Pursuant to the Employment Agreement, Mr. Peel was employed on an “at-will” basis as an employee of Vertex Refining LA, LLC, an indirect wholly-owned subsidiary of the Company, we agreed to pay him an annual base salary of $300,000 per year, plus a yearly bonus in an amount of 100% of his base salary, of which 90% is non-discretionary.  Mr. Peel is also entitled to all fringe benefits regularly provided to other full-time employees of the Company (including health, dental and life insurance where applicable).  In the event the Company terminates Mr. Peel’s employment without Cause (as defined below), Mr. Peel is due any base salary earned and not yet paid to him, plus two months of additional base salary as severance pay, reimbursement for any unpaid business expenses incurred and all other benefits accrued and vested through the termination date (provided that Mr. Peel is required to enter into a Separation and Release Agreement with the Company as a condition to receiving such severance pay).  “Cause” under the Employment Agreement includes Mr. Peel’s conviction of, or a plea of guilty or nolo contendere to any felony or crime involving moral turpitude, any intentional or willful misappropriation of Company funds or property, any violation of the Retention and Noncompetition Agreement (described below) or certain  other terms and conditions of the Employment Agreement, any material failure of Mr. Peel to perform the duties reasonably assigned to him or any other intentional, fraudulent or gross misconduct by Mr. Peel which causes injury to the Company.  The Employment Agreement contains standard confidentiality, assignment of inventions and ‘work for hire’, and arbitration provisions.

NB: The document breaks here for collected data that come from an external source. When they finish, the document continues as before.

-- ==== Sys2Proof/Tests/Slice0.lean ====
section
/-! SUPPORT. Tests: the checks of WellFormed refuse, every row's word written out from the spec decodes, single steps against
the vectors of spec/95_test_vectors.md, and for each statement with hypotheses a state and operands that meet them. -/

namespace Sys2Proof.Tests

open Sys2Proof Sys2Proof.Machine

/-! ### Helpers -/

/-- A field of the next state, if there is one. -/
def after {α : Type} (r : Result) (f : State → α) : Option α :=
  match r with
  | .next t => some (f t)
  | _ => none

/-- Why an outcome is a refusal, if it is one. -/
def refusal (r : Result) : Option Refusal :=
  match r with
  | .refused e => some e
  | _ => none

/-- Reset with changed parameters. -/
def withCfg (f : Config → Config) : State := State.resetWith (f Config.default)

/-- Reset with a stuffed link. -/
def stuffed : State := withCfg fun c => { c with linkMode := .stuffed }

/-- Reset with strict checksums. -/
def strict : State := withCfg fun c => { c with checksumStrict := true }

/-- The held Ping of V40. -/
def heldPing : State := State.reset.holding 0x07 3 [] 0x03 0x06

/-- The held Command of V45, with the handler's answer placed. -/
def heldCommand (answers : Bytes) : State :=
  { State.reset.holding 0x30 2 [0x01, 0x10, 0x20] 0x36 0x59 with cbAnswers := answers }

/-- Reset with one button. -/
def oneButton (b : Button) : State := { State.reset with btn := [b] }

/-- Reset with one light. -/
def oneLight (l : Light) : State := { State.reset with light := [l] }

/-- A decode test: the bytes of a word of the given format are the instruction, under the default configuration. -/
abbrev reads (fmt : Format) (bytes : Bytes) (i : Instr) : Prop := decode Config.default ⟨fmt, bytes⟩ = some i

/-! ### WellFormed refuses -/

theorem test_wf_long_sequence (s : Bytes) (h : s.length = 2 ^ 32) :
    WellFormed Config.default (.enc s 0) = false ∧ WellFormed Config.default (.dec s 0) = false ∧
    WellFormed Config.default (.cksum s) = false ∧ WellFormed Config.default (.checkbytes s) = false ∧
    WellFormed Config.default (.verify s) = false ∧ WellFormed Config.default (.txSerialize 0 0 s) = false ∧
    WellFormed Config.default (.busRecv 0 s) = false ∧ WellFormed Config.default (.chComm 0 s) = false ∧
    WellFormed Config.default (.chControl 0 s) = false ∧ WellFormed Config.default (.chStatus 0 s) = false ∧
    WellFormed Config.default (.chMisc 0 s) = false := by
  simp [WellFormed, h]

theorem test_wf_long_sequence_term : WellFormed Config.default (.enc (List.replicate (2 ^ 32) 0) 0) = false :=
  (test_wf_long_sequence _ List.length_replicate).1

theorem test_wf_number : WellFormed Config.default (.maxenc (2 ^ 64)) = false := by decide

theorem test_wf_index :
    ∀ i ∈ [Instr.busSendControl (2 ^ 32) 0, .devGet (2 ^ 32), .busChanid (2 ^ 32) 0, .busChanid 0 256,
      .btnTick (2 ^ 32) true 0, .btnIsClick (2 ^ 32), .btnIsSingleClick (2 ^ 32), .btnIsDoubleClick (2 ^ 32),
      .btnIsLongClick (2 ^ 32), .btnIsReleased (2 ^ 32), .btnState (2 ^ 32), .lightUpdate (2 ^ 32) 0,
      .lightSet (2 ^ 32) true, .lightToggle (2 ^ 32), .lightBlink (2 ^ 32) 0, .lightBlinkToggle (2 ^ 32) 0,
      .lightBlinkCount (2 ^ 32) 0 0, .lightOut (2 ^ 32)], WellFormed Config.default i = false := by
  decide

set_option maxRecDepth 4000 in
theorem test_wf_long_payload :
    ∀ i ∈ [Instr.pktIdentify 0 (List.replicate 256 0) 0 0, .pktStatus 0 (List.replicate 256 0) 0 0,
      .pktCommand 0 (List.replicate 256 0) 0 0, .pktPing 0 (List.replicate 256 0) 0 0,
      .pktResponse 0 (List.replicate 256 0) 0 0, .pktUnknown 9 0 (List.replicate 256 0) 0 0],
      WellFormed Config.default i = false := by
  decide

theorem test_wf_other_rows_codes :
    ∀ i ∈ [Instr.pktUnknown 3 0 [] 0 0, .codeRun 0x00, .codeRun 0xFF, .chComm 2 [], .chControl 2 [], .chStatus 2 [],
      .chMisc 2 []], WellFormed Config.default i = false := by
  decide

/-! ### Words written out from the spec's encodings (R82, R84, R87, R88, R96; operand layout: log entry 4) -/

theorem test_decode_codec :
    reads .opsel [0x00, 2, 0, 0, 0, 0x11, 0x00, 0x05] (.enc [0x11, 0x00] 0x05) ∧
    reads .opsel [0x01, 1, 0, 0, 0, 0x01, 0x00] (.dec [0x01] 0x00) ∧
    reads .opsel [0x02, 0xFD, 1, 0, 0, 0, 0, 0, 0] (.maxenc 509) ∧
    reads .opsel [0x03, 0x05] (.stuffBegin 0x05) ∧
    reads .opsel [0x04, 0x11] (.stuffByte 0x11) ∧
    reads .opsel [0x05] .stuffEnd ∧
    reads .opsel [0x06, 0x05] (.unstuffBegin 0x05) ∧
    reads .opsel [0x07, 0x03] (.unstuffByte 0x03) ∧
    reads .opsel [0x08] .unstuffEnd := by
  decide

theorem test_decode_cksum :
    reads .opsel [0x20, 2, 0, 0, 0, 0x01, 0x02] (.cksum [0x01, 0x02]) ∧
    reads .opsel [0x21, 1, 0, 0, 0, 0x4E] (.checkbytes [0x4E]) ∧
    reads .opsel [0x22, 0, 0, 0, 0] (.verify []) ∧
    reads .opsel [0x23] .ckReset ∧
    reads .opsel [0x24, 0xF8] (.ckByte 0xF8) ∧
    reads .opsel [0x25] .ckRead ∧
    reads .opsel [0x26] .ckCheckbytes := by
  decide

theorem test_decode_pkt :
    reads .opsel [0x40, 0x4E] (.rxByte 0x4E) ∧
    reads .opsel [0x41] .rxFrameEnd ∧
    reads .opsel [0x42] .pktDispatch ∧
    reads .opsel [0x43, 0x21, 0x02, 3, 0, 0, 0, 0x02, 0xAA, 0xBB] (.txSerialize 0x21 0x02 [0x02, 0xAA, 0xBB]) ∧
    reads .opsel [0x44] .pktCkstat ∧
    reads .opsel [0x45, 0x04] (.linkRxbyte 0x04) := by
  decide

theorem test_decode_bus :
    reads .opsel [0x60, 0x02, 0x01, 0, 0, 1, 0, 0, 0, 0x7F] (.busRecv 0x102 [0x7F]) ∧
    reads .opsel [0x61, 1, 0, 0, 0, 0x55] (.busSendControl 1 0x55) ∧
    reads .opsel [0x62, 2, 0, 0, 0] (.devGet 2) ∧
    reads .opsel [0x63, 1, 0, 0, 0, 2] (.busChanid 1 2) := by
  decide

theorem test_decode_btn :
    reads .opsel [0x80, 0, 0, 0, 0, 1, 0x50, 0xC3, 0, 0, 0, 0, 0, 0] (.btnTick 0 true 50000) ∧
    reads .opsel [0x81, 1, 0, 0, 0] (.btnIsClick 1) ∧
    reads .opsel [0x82, 0, 1, 0, 0] (.btnIsSingleClick 256) ∧
    reads .opsel [0x83, 0, 0, 1, 0] (.btnIsDoubleClick 65536) ∧
    reads .opsel [0x84, 0, 0, 0, 1] (.btnIsLongClick 16777216) ∧
    reads .opsel [0x85, 2, 0, 0, 0] (.btnIsReleased 2) ∧
    reads .opsel [0x86, 3, 0, 0, 0] (.btnState 3) := by
  decide

theorem test_decode_light :
    reads .opsel [0xA0, 1, 0, 0, 0, 0, 0, 0, 0, 0, 0, 0, 0x80] (.lightUpdate 1 0x8000000000000000) ∧
    reads .opsel [0xA1, 0, 0, 0, 0, 0] (.lightSet 0 false) ∧
    reads .opsel [0xA2, 1, 0, 0, 0] (.lightToggle 1) ∧
    reads .opsel [0xA3, 0, 0, 0, 0, 100, 0, 0, 0, 0, 0, 0, 0] (.lightBlink 0 100) ∧
    reads .opsel [0xA4, 0, 0, 0, 0, 0, 1, 0, 0, 0, 0, 0, 0] (.lightBlinkToggle 0 256) ∧
    reads .opsel [0xA5, 0, 0, 0, 0, 100, 0, 0, 0, 0, 0, 0, 0, 3, 0, 0, 1] (.lightBlinkCount 0 100 0x01000003) ∧
    reads .opsel [0xA6, 1, 0, 0, 0] (.lightOut 1) := by
  decide

theorem test_decode_packets :
    reads .envelope [0x4E, 0x05, 0x00, 0x00, 0x00, 0x00] (.pktIdentify 0x05 [] 0x00 0x00) ∧
    reads .envelope [0x4E, 0x06, 0x01, 0x00, 0x01, 0x02] (.pktStatus 0x06 [] 0x01 0x02) ∧
    reads .envelope [0x4E, 0x21, 0x02, 0x01, 0x03, 0x06, 0x0B] (.pktCommand 0x21 [0x03] 0x06 0x0B) ∧
    reads .envelope [0x4E, 0x07, 0x03, 0x00, 0x03, 0x06] (.pktPing 0x07 [] 0x03 0x06) ∧
    reads .envelope [0x4E, 0x08, 0x04, 0x01, 0x00, 0x05, 0x0E] (.pktResponse 0x08 [0x00] 0x05 0x0E) ∧
    reads .envelope [0x4E, 0x01, 0x09, 0x00, 0x09, 0x12] (.pktUnknown 0x09 0x01 [] 0x09 0x12) := by
  decide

Pursuant to the Retention and Noncompetition Agreement we agreed to pay Mr. Peel $150,000 as a retention bonus (with 50% payable upon the effective date of the initial closing of the Omega acquisition and 50% payable six months thereafter (assuming Mr. Peel has remained in continuous employ of the Company during such period)) and he agreed not to compete against us for two months from the date he is no longer employed by the Company (or any affiliate of the Company)(as described in the agreement) and to not solicit any employees or consultants of, or solicit employment from, any person who performs or performed services for the Company (subject to certain exceptions and as described in greater detail in the agreement) for a period of six months following such termination of employment.

The foregoing descriptions of the Employment Agreement and Retention and Noncompetition Agreement do not purport to be complete and are qualified in their entirety by reference to the Employment Agreement and Retention and Noncompetition Agreement, copies of which are attached to this Current Report on Form 8-K as Exhibit 10.1 and Exhibit 10.2, respectively, and incorporated herein by reference.

ITEM 9.01. FINANCIAL STATEMENTS AND EXHIBITS.

Exhibit No.
Description
   
10.1*
At-Will Employment, Confidential Information, Invention Assignment and Arbitration Agreement with David Peel (April 2014)
10.2*
Retention and Noncompetition Agreement with David Peel (April 2014)

* Filed herewith.

 
 

 
 
SIGNATURES
 
Pursuant to the requirements of the Securities Exchange Act of 1934, the registrant has duly caused this Report to be signed on its behalf by the undersigned, hereunto duly authorized.
 
 
VERTEX ENERGY, INC.
   
Date: June 23, 2014
By: /s/ Chris Carlson
 
Chris Carlson
 
Chief Financial Officer

 

 
 
 

 
 
EXHIBIT INDEX
 
Exhibit No.
Description
   
10.1*
At-Will Employment, Confidential Information, Invention Assignment and Arbitration Agreement with David Peel (April 2014)
10.2*
Retention and Noncompetition Agreement with David Peel (April 2014)

* Filed herewith.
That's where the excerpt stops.